SpineUniverse Case Study Library

Charcot Joint in a Paraplegic

Lali Sekhon, MD, PhD, FACS, FAANS
Neurosurgeon, Sierra Neurosurgery Group


This 48-year-old man has been a complete T10 paraplegic, wheelchair bound since age 22. At the initial time of injury he had no surgery. Ten years prior to presentation in our clinic, the patient had undergone an L4-L5 and L5-S1 PLIF elsewhere, apparently for low back pain (LBP). One of the cages migrated and the patient underwent revision surgery 2 years later elsewhere. He presented now with increasing poorly localized LBP and episodes of profuse sweating and back spasms when he flexed. There was also a clicking sound and sensation with movement in his back. There were no leg pain or leg symptoms.


On examination, he had a T10 sensory level and no lower extremity movements. There was no palpable lumbar deformity. He was wheelchair bound.

Prior Treatment

At time of presentation, the patient had not undergone further treatment, either operative or non-operative since the previously mentioned revision surgery two years earlier.

Pre-treatment Images


Figure 1: Lateral spine x-ray showing gross disruption at the L4-L5 level. No instrumentation other than the remaining cages is present.


Figure 2: Pre-operative AP lumbar spine x-ray showing the pseudoarthrotic cleft across the L4-L5 level with the migrated left L4-L5 cage and coronal translation at this level.


Figure 3: Pre-operative flexion x-ray demonstrating the marked instability at the L4-L5 level with likely complete obliteration of the spinal canal at L4-L5.


Figure 4: Pre-operative lateral extension x-ray confirming the marked hypermobility.

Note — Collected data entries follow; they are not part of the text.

-- ==== Sys2Proof/Machine/LinkRows.lean ====
section
/-!
DEFINITION. The meanings of the forwarding-side link's commands (R46, R48, R98, R116, R180 to R185). A command that the
link's state does not admit changes nothing (log entry 17).
-/

namespace Sys2Proof.Machine

open Sys2Proof

/-! ### Link states (R180, R181) -/

/-- RECEIVE_SIGNAL_PRESENT: DOWN to TRAINING (R180). -/
def execReceiveSignalPresent (s : State) : Host.Outcome State Fault Refusal :=
  .next (if s.fsl.link = .down then event (setLink .training) s else s)

/-- SYMBOL_LOCK: in TRAINING this end begins to send its ready sequence (R180). -/
def execSymbolLock (s : State) : Host.Outcome State Fault Refusal :=
  .next (if s.fsl.link = .training then modFsl (fun f => { f with symbolLock := true, sendingReady := true }) s else s)

/-- The credits of the grant (R181). -/
def grantSize : Nat := 64

/-- Step 1 of entry to ACTIVE: the consecutive-bad count and the credit grant; the answer queue counts as served last
(R181, R185). This end's ready sequence ends here by the model's choice (log entry 21). -/
def openLink (s : State) : State :=
  giveMessage (.credit grantSize) (modFsl (fun f => { f with
    link := .active, sendingReady := false, consecutiveBad := 0, credits := 0, lastServed := .answers }) s)

/-- Entry to ACTIVE (R181, R106, R115). What the monitors do at the change of their port's entry, and what their records
read as, is taken first, while the link gives nothing: a message that falls there is neither sent nor kept (R101, R115).
Then the grant, the fault signal of each port still held and the probes join the transmit list in the order of R181, so
that no release is given (R106; log entry 35). -/
def enterActive (s : State) : State :=
  raise rankLink (activateProbes (activateSignals (openLink (activateReads (activatePorts s)))))

/-- TRAINING_COMPLETE: TRAINING to ACTIVE while symbol lock is held (R180, R181). -/
def execTrainingComplete (s : State) : Host.Outcome State Fault Refusal :=
  .next (if s.fsl.link = .training ∧ s.fsl.symbolLock = true then event enterActive s else s)

/-- LOSS_OF_LOCK: TRAINING or ACTIVE to DOWN (R180, R182). -/
def execLossOfLock (s : State) : Host.Outcome State Fault Refusal :=
  .next (if s.fsl.link = .down then s else event linkDown s)

/-! ### Inbound messages (R183, R184) -/

/-- A request taken against a credit (R46, R183, R184). -/
def admitRequest (tag : Byte) (g hash : Nat) (s : State) : State := takeRequest tag g hash (spendCredit (goodMessage s))

/-- RESOLVE_REQ (R46, R184). -/
def execResolveReq (tag : Byte) (group hash : Half) (s : State) : Host.Outcome State Fault Refusal :=
  .next
    (if s.fsl.link = .active then
      if s.fsl.credits = 0 then requestOverrun s else event (admitRequest tag group.toNat hash.toNat) s
    else s)

/-- The consecutive bad messages that take the link down (R183). -/
def badLimit : Nat := 8

/-- A bad message is discarded and counted; one under the request marker returns its credit (R183, R184). -/
def discardMessage (m : Marker) (s : State) : State :=
  let s1 := modFsl (fun f => { f with discards := sat32 (f.discards + 1), consecutiveBad := f.consecutiveBad + 1 }) s
  match m with
  | .request => giveMessage (.credit 1) (spendCredit s1)
  | .general => s1

/-- The effects of a bad message: the eighth in succession takes the link to DOWN (R183). -/
def badMessage (m : Marker) (s : State) : State :=
  let s1 := discardMessage m s
  if badLimit ≤ s1.fsl.consecutiveBad then linkDown s1 else s1

/-- BAD_MESSAGE (R183, R184). The bytes are those of a message that fails its check (`wellFormed`); nothing of them is
kept. -/
def execBadMessage (marker : Marker) (_frame : List Byte) (s : State) : Host.Outcome State Fault Refusal :=
  .next
    (if s.fsl.link = .active then
      if marker = .request ∧ s.fsl.credits = 0 then requestOverrun s else event (badMessage marker) s
    else s)

/-- PORT_NOTICE (R98, R99). -/
def execPortNotice (port kind : Byte) (s : State) : Host.Outcome State Fault Refusal :=
  .next (if s.fsl.link = .active then event (fun s => portNotice port.toNat kind.toNat (goodMessage s)) s else s)

/-- PROBE_ARRIVAL (R116 to R119). -/
def execProbeArrival (port : Byte) (peerState : BitVec 2) (mine yours txInterval : Half) (s : State) :
    Host.Outcome State Fault Refusal :=
  .next
    (if s.fsl.link = .active then
      event (fun s => probeArrival { port := port.toNat, peerState := peerState.toNat, mine := mine, yours := yours,
                                     txInterval := txInterval.toNat } (goodMessage s)) s
    else s)

/-! ### The transmitter (R48, R185) -/

/-- RESOLVE_ANS: the transmitter sends the head answer, which returns one credit, when it is the answer queue's turn
(R48, R184, R185). -/
def execResolveAns (s : State) : Host.Outcome State Fault Refusal :=
  match s.rsu.answers with
  | [] => .next s
  | a :: rest =>
    if s.fsl.link = .active ∧ (s.fsl.transmit = [] ∨ s.fsl.lastServed ≠ .answers) then
      .next (modOut (fun o => { o with linkSent := some (answerFrame a) })
        (modRsu (fun r => { r with answers := rest })
          (modFsl (fun f => { f with lastServed := .answers }) (returnCredits 1 s))))
    else .next s

/-- The credits a message of the transmit list carries (R184). -/
def creditsOf : TxMsg → Nat
  | .credit c => c
  | .probeSend _ => 0
  | .faultSignal _ _ => 0

/-- TRANSMIT_LIST_SEND: the transmitter sends the head of the transmit list when it is its turn (R184, R185). -/
def execTransmitListSend (s : State) : Host.Outcome State Fault Refusal :=
  match s.fsl.transmit with
  | [] => .next s
  | m :: rest =>
    if s.fsl.link = .active ∧ (s.rsu.answers = [] ∨ s.fsl.lastServed ≠ .list) then
      .next (modOut (fun o => { o with linkSent := some (messageFrame m) })
        (modFsl (fun f => { f with transmit := rest, lastServed := .list }) (returnCredits (creditsOf m) s)))
    else .next s

end Sys2Proof.Machine
end

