/-- EVIDENCE_READ and MONITOR_READ return a line's filter, a port's entry, holder count and suppression, or a monitor,
each as it stands, and with clear yes clear its counters, or its noted-evidence set and rollover flag, after they are
taken. A monitor record that reads corrected is written back and counted; one that reads uncorrectable damages the
monitor, which is then returned. A monitor that releases a port finishes before the others take the end of its
suppression (log entry 18), in an order that is free where there are several (log entry 8), each as an evidence event
unless every source it ends for has reaction IGNORE (log entry 30); and one that enters DOWN then gives its fault signal
before its probe (log entry 18). -/
def Obligations.EvidenceAndMonitorReadsThenClear : Prop :=
  ∀ (tag : Half) (target index clear monitor : Byte) (s : State), EngineFree s → WalkerServed s →
    let i := .evidenceRead tag target index clear
    let mr := .monitorRead tag monitor clear
    let k := index.toNat
    let n := monitor.toNat
    let m := s.mon n
    let cleared := fun (v u : State) => u = { v with uma := u.uma } ∧ u.uma = { v.uma with monitors := u.uma.monitors }
      ∧ ∀ j, u.mon j = if j = n ∧ clear ≠ 0 then { v.mon j with noted := {}, rollover := false } else v.mon j
    (Clean s →
      (2 ≤ target.toNat ∨ (target = 0 ∧ 16 ≤ k) ∨ (target = 1 ∧ 128 ≤ k) → Answers i (refusing tag 0x39 .range) s)
      ∧ (target = 0 → k < 16 → Performs i
        (fun u => u = { s with evu := u.evu } ∧ u.evu = { s.evu with lines := u.evu.lines }
          ∧ ∀ j, u.line j = if j = k ∧ clear ≠ 0 then { s.line j with shortPulses := 0, assertions := 0 } else s.line j)
        (fun _ => answering tag 0x39 .ok (.line (s.line k) s.now
          ((List.range 32).filter (fun n => decide ((s.mon n).active.los = some k))))) s)
      ∧ (target = 1 → k < 128 → Performs i
        (fun u => u = { s with evu := u.evu } ∧ u.evu = { s.evu with ports := u.evu.ports }
          ∧ ∀ j, u.port j = if j = k ∧ clear ≠ 0 then { s.port j with errored := 0, suppressed := 0 } else s.port j)
        (fun _ => answering tag 0x39 .ok (.port (s.port k) s.now
          ((List.range 32).filter (fun n => decide ((s.mon n).active.port = some k))))) s)
      ∧ (32 ≤ n → Answers mr (refusing tag 0x31 .range) s)
      ∧ (n < 32 → Performs mr (cleared s) (fun _ => answering tag 0x31 .ok (.monitor m s.now)) s))
    ∧ (n < 32 → OnlyDamaged (.monitor n) .correctable s →
      Performs mr (cleared (corrected .monitor s)) (fun _ => answering tag 0x31 .ok (.monitor m s.now)) s)
    ∧ (n < 32 → OnlyDamaged (.monitor n) .uncorrectable s →
      let v := { s with rck := { s.rck with damage := [], uncorrected := s.rck.uncorrected.bump .monitor } }
      Performs mr
        (OneEvent (fun v u => ∃ mid w,
          MonitorActed n (damagedMonitor s.now m) (holds m) none [rankIntegrity, rankMonitor n] v mid
            ∧ OthersTake s n (holds m) mid w ∧ cleared w u) v)
        (fun _ => answering tag 0x31 .ok (.monitor (damagedMonitor s.now m) s.now)) s)

/-! ### Table commands -/

/-- ADJ_WRITE and ADJ_DELETE, taken with engine and table writer free or in execution with the table writer granted:
their checks in order; a write to an unreferenced adjacency, or to a referenced VALID one on its recorded uplink, stores
the record and keeps its count, another uplink is refused with IN_USE; an unreferenced VALID or DAMAGED adjacency is
deleted to its reset record. No group is published or settled by either. -/
def Obligations.AdjacencyWriteAndDelete : Prop :=
  ∀ (tag adj : Half) (port : Byte) (rewrite : Half) (uplink : Byte) (s : State),
    WalkerServed s → Clean s → s.rck.tableFault = false →
    let i := .adjWrite tag adj port rewrite uplink
    let d := .adjDelete tag adj
    let r := s.adj adj.toNat
    (TableStarted tag (.adjWrite adj port rewrite uplink) s →
      (8192 ≤ adj.toNat ∨ 128 ≤ port.toNat ∨ uplinkNamed uplink = false → TableRefused i tag 0x10 .range s)
      ∧ (adj.toNat < 8192 → port.toNat < 128 → uplinkNamed uplink = true →
        (r.refs ≠ 0 → r.status = .valid → r.uplink ≠ uplinkOf uplink → TableRefused i tag 0x10 .inUse s)
        ∧ (r.refs = 0 ∨ (r.status = .valid ∧ r.uplink = uplinkOf uplink) →
          ∃ t, exec i s = .next t ∧ TableAnswered (answering tag 0x10 .ok .empty) [] s t
            ∧ t.groups = s.groups ∧ t.dpx = s.dpx ∧ t.rck = s.rck ∧ t.twr.depleted = s.twr.depleted
            ∧ ∀ a, t.adj a = if a = adj.toNat then
                { status := .valid, port := port.toNat, rewrite := rewrite.toNat, uplink := uplinkOf uplink,
                  refs := r.refs }
              else s.adj a)))
    ∧ (TableStarted tag (.adjDelete adj) s →
      (8192 ≤ adj.toNat → TableRefused d tag 0x11 .range s)
      ∧ (adj.toNat < 8192 → r.status = .invalid → TableRefused d tag 0x11 .notValid s)
      ∧ (adj.toNat < 8192 → r.status ≠ .invalid → r.refs ≠ 0 → TableRefused d tag 0x11 .inUse s)
      ∧ (adj.toNat < 8192 → r.status ≠ .invalid → r.refs = 0 →
        ∃ t, exec d s = .next t ∧ TableAnswered (answering tag 0x11 .ok .empty) [] s t
          ∧ t.groups = s.groups ∧ t.dpx = s.dpx ∧ t.rck = s.rck ∧ t.twr.depleted = s.twr.depleted
          ∧ ∀ a, t.adj a = if a = adj.toNat then
              { status := .invalid, port := 0, rewrite := 0, uplink := none, refs := 0 } else s.adj a))

/-- ADJ_WRITE to a referenced DAMAGED adjacency that its first referencing group does not account for, or while the
index awaits rebuild, is refused; with the uplink the group's lists call for it becomes VALID with its count kept and
its INSTALLED groups join the rebuild list (R6), the index awaits rebuild and INTEGRITY is raised (R153's last
paragraph). -/
def Obligations.AdjWriteRepairsADamagedAdjacency : Prop :=
  ∀ (tag adj : Half) (port : Byte) (rewrite : Half) (uplink : Byte) (s : State),
    TableStarted tag (.adjWrite adj port rewrite uplink) s → WalkerServed s → Clean s → s.rck.tableFault = false →
    adj.toNat < 8192 → port.toNat < 128 → uplinkNamed uplink = true →
    (s.adj adj.toNat).status = .damaged → (s.adj adj.toNat).refs ≠ 0 →
    let i := .adjWrite tag adj port rewrite uplink
    let refers := fun (g : Nat) => (s.group g).status ≠ .notInstalled ∧ ∃ m ∈ (s.group g).members, m.adj = adj.toNat
    (s.rck.dependencyPending = true → TableRefused i tag 0x10 .damaged s)
    ∧ (s.rck.dependencyPending = false → ∀ g, g < 4096 → refers g → (∀ h, h < g → ¬ refers h) →
      let S := (List.range 32).filter (fun u => decide (g ∈ s.depList u))
      let T := (List.range 32).filter (fun u => (s.group g).members.any (fun m =>
        decide (m.adj ≠ adj.toNat) && decide ((s.adj m.adj).status = .valid) && decide ((s.adj m.adj).uplink = some u)))
      let unaccounted := S.filter (fun u => decide (u ∉ T))
      let agrees := match uplinkOf uplink with
        | none => unaccounted = []
        | some u => unaccounted = [u] ∨ (unaccounted = [] ∧ u ∈ T)
      (¬ agrees → TableRefused i tag 0x10 .inUse s)
      ∧ (agrees → ∃ t, exec i s = .next t
        ∧ t.adj adj.toNat = { status := .valid, port := port.toNat, rewrite := rewrite.toNat, uplink := uplinkOf uplink,
                              refs := (s.adj adj.toNat).refs }
        ∧ (∀ a, a ≠ adj.toNat → t.adj a = s.adj a)
        ∧ t.groups = s.groups ∧ t.dpx = s.dpx ∧ t.uma = s.uma ∧ t.rck.dependencyPending = true
        ∧ (∀ x, x ∈ t.rck.rebuildList ↔ x ∈ s.rck.rebuildList ∨ joinsFor s adj.toNat x)
        ∧ (∀ k, t.source k = if k = rankIntegrity ∨ k ∈ completionRaise s.cme then
            { s.source k with pending := true } else s.source k)
        ∧ t.cme = completed (answering tag 0x10 .ok .empty) s.cme))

Figure 5: Pre-operative reconstructed sagittal CT demonstrating the L4-L5 pseudoarthrosis and cleft.


Figure 6: Pre-operative coronal reconstructed CT demonstrating the pseudoarthrosis.


Figure 7: Pre-operative MRI showing the old thoracic injury with complete obliteration of the cauda equina at the L4-L5 level.


Gross instability 360° instability at a denervated L4-L5 level with a second migrated cage and cauda equina compression.

Selected Treatment

The patient underwent a re-exploration posteriorly with decompression and interbody fusion at L3-L4 and L4-L5. Modified pedicle subtraction osteotomies were affected. Because of the destruction of the L4 vertebra, a large amount of vertebral body resection was not required. There was good restoration of sagittal and coronal balance. The floating cage was removed. Because of his long-standing paralysis, aggressive mobilization of the cauda equina allowed access to the L4-L5 interspace and body.

Post-treatment Images


Figure 8A: AP x-ray performed 3 months post-operatively shows no hardware failure and restoration of coronal balance.


Figure 8B: Lateral x-ray performed 3 months post-operatively also shows no hardware failure and restoration of sagittal balance.


The patient did well. He was discharged to rehabilitation 3 days post-operatively. He was immobilized in a TLSO for 3 months. His pre-operative clicking, back spasms, and episodes of sweating stopped.

X-rays at 3 months post-operatively showed no complications.

At clinical review 6 months post-operatively, he was back to his baseline status with no low back pain and no neurological changes otherwise.